***** Stored data *****

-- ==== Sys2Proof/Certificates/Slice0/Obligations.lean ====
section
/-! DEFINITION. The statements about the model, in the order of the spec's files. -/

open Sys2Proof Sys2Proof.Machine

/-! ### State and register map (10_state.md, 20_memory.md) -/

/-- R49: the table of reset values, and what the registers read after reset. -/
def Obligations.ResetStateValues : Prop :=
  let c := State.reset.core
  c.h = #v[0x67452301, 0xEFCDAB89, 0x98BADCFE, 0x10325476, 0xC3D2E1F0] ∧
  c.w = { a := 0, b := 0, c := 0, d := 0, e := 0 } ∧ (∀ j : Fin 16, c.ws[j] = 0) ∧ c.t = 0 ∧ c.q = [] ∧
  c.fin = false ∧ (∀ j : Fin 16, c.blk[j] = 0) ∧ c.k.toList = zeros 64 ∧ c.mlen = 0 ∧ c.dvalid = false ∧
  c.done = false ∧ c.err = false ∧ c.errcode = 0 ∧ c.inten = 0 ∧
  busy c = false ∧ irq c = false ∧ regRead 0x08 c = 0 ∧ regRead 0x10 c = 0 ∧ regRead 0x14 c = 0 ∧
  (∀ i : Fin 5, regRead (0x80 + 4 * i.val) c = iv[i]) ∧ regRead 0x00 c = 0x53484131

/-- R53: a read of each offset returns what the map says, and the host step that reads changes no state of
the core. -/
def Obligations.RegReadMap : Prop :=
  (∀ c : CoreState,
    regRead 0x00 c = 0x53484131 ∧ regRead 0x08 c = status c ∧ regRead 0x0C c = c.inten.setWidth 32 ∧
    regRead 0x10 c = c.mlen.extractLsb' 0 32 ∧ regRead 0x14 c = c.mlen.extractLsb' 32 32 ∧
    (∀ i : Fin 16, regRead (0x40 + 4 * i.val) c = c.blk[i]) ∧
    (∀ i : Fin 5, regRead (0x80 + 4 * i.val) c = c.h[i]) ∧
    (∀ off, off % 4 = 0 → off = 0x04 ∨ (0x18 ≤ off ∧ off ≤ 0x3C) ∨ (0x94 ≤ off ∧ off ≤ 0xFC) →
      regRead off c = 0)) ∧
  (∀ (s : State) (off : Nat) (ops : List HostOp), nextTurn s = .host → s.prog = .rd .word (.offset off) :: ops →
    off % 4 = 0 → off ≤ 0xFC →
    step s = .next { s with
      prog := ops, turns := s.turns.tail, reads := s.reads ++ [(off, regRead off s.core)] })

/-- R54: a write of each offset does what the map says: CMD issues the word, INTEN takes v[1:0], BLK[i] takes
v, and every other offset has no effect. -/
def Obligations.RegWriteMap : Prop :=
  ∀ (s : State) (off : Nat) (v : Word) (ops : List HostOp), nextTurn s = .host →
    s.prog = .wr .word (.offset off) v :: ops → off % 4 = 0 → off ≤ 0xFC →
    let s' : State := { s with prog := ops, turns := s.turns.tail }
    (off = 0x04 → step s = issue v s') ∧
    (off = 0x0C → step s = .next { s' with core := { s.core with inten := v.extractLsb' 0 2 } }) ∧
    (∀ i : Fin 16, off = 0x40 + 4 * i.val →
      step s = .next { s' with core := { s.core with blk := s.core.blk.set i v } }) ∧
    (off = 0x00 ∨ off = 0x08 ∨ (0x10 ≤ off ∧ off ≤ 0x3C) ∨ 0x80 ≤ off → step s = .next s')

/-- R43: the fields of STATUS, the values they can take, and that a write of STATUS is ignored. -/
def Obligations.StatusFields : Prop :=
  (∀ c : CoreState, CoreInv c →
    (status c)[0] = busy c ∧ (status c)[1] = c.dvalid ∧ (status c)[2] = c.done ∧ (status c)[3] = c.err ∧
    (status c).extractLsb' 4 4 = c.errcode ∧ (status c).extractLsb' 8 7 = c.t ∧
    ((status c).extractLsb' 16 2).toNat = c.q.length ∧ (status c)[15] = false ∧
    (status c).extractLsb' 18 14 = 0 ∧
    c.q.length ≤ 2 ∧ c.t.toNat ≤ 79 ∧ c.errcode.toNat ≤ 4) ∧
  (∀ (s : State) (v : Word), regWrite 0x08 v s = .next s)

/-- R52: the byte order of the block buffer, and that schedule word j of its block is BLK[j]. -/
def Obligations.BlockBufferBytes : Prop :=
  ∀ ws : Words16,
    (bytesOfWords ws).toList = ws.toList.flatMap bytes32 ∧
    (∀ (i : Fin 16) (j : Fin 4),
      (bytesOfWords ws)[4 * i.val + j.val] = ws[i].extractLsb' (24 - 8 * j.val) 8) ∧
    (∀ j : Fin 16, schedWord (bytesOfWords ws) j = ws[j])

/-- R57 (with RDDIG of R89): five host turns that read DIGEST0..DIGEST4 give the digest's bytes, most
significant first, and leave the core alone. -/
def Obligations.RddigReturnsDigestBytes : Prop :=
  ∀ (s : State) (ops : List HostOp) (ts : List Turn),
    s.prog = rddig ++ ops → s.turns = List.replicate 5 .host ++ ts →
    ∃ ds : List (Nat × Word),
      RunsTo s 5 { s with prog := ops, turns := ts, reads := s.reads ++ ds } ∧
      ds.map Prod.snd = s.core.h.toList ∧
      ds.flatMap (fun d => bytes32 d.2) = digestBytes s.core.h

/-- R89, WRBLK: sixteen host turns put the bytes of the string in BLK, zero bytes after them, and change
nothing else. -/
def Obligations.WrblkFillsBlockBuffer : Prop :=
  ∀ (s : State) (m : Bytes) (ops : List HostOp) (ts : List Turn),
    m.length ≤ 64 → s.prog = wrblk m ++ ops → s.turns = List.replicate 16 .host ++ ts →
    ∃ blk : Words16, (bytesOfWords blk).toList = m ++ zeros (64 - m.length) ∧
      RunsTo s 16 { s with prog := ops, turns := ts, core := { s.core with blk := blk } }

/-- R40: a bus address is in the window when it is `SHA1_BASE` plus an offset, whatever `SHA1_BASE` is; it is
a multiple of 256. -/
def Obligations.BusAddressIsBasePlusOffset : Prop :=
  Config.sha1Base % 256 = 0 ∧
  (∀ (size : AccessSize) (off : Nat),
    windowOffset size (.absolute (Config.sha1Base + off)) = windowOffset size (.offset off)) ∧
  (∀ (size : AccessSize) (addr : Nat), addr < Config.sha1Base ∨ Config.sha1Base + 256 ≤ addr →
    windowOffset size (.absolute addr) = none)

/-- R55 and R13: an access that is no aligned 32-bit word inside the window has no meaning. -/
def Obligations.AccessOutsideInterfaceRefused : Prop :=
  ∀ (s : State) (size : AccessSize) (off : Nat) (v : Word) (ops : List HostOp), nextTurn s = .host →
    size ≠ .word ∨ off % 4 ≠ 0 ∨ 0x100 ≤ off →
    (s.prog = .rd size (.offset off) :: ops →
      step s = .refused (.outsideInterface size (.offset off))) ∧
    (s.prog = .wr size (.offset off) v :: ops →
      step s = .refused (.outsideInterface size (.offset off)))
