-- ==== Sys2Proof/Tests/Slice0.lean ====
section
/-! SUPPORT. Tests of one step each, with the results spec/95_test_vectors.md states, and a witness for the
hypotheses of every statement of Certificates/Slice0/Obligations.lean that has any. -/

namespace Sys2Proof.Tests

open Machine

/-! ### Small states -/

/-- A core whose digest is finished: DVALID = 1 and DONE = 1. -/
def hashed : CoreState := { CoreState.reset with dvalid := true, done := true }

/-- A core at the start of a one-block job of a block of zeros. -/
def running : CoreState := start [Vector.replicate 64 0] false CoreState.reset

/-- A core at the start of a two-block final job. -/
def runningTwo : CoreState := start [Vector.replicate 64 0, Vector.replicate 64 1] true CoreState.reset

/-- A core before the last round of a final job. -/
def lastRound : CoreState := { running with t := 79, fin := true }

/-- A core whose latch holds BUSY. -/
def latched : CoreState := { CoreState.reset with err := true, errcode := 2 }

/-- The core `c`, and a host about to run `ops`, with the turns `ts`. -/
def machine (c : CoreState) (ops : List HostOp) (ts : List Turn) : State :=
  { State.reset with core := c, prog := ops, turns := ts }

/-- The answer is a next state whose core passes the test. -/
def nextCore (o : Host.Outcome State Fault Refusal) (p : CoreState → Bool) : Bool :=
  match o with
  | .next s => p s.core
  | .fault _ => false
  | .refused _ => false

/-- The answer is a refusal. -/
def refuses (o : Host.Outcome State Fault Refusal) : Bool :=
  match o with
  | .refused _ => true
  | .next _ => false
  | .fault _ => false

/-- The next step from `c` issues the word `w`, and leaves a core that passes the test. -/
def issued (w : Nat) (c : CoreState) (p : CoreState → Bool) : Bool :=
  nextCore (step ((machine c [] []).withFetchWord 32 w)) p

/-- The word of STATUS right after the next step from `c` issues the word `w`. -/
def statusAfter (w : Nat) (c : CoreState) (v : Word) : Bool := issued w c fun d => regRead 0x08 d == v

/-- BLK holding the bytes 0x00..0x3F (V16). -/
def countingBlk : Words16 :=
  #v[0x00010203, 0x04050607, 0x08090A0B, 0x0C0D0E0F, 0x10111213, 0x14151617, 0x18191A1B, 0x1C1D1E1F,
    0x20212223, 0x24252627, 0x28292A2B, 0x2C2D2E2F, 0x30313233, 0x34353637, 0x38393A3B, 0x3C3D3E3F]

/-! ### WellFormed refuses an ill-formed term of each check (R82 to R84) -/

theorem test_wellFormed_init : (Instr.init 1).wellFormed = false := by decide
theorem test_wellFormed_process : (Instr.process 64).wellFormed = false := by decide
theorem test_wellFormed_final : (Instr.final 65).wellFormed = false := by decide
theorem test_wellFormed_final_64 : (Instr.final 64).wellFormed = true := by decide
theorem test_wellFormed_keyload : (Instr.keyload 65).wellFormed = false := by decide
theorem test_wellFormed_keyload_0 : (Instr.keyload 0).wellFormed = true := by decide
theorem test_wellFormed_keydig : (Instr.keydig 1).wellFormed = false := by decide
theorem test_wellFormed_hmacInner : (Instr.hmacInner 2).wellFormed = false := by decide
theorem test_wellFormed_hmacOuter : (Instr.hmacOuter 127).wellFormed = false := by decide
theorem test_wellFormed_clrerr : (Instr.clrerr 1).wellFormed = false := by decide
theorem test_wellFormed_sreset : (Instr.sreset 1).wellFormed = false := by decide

*****

What needs to be done: Using the data above, transcribe the lines that run from the line with "def Obligations.BlockBufferBytes : Prop" to the line with "digest's bytes, most", both ends kept, and output nothing else.

Solution:
def Obligations.BlockBufferBytes : Prop :=
  ∀ ws : Words16,
    (bytesOfWords ws).toList = ws.toList.flatMap bytes32 ∧
    (∀ (i : Fin 16) (j : Fin 4),
      (bytesOfWords ws)[4 * i.val + j.val] = ws[i].extractLsb' (24 - 8 * j.val) 8) ∧
    (∀ j : Fin 16, schedWord (bytesOfWords ws) j = ws[j])

/-- R57 (with RDDIG of R89): five host turns that read DIGEST0..DIGEST4 give the digest's bytes, most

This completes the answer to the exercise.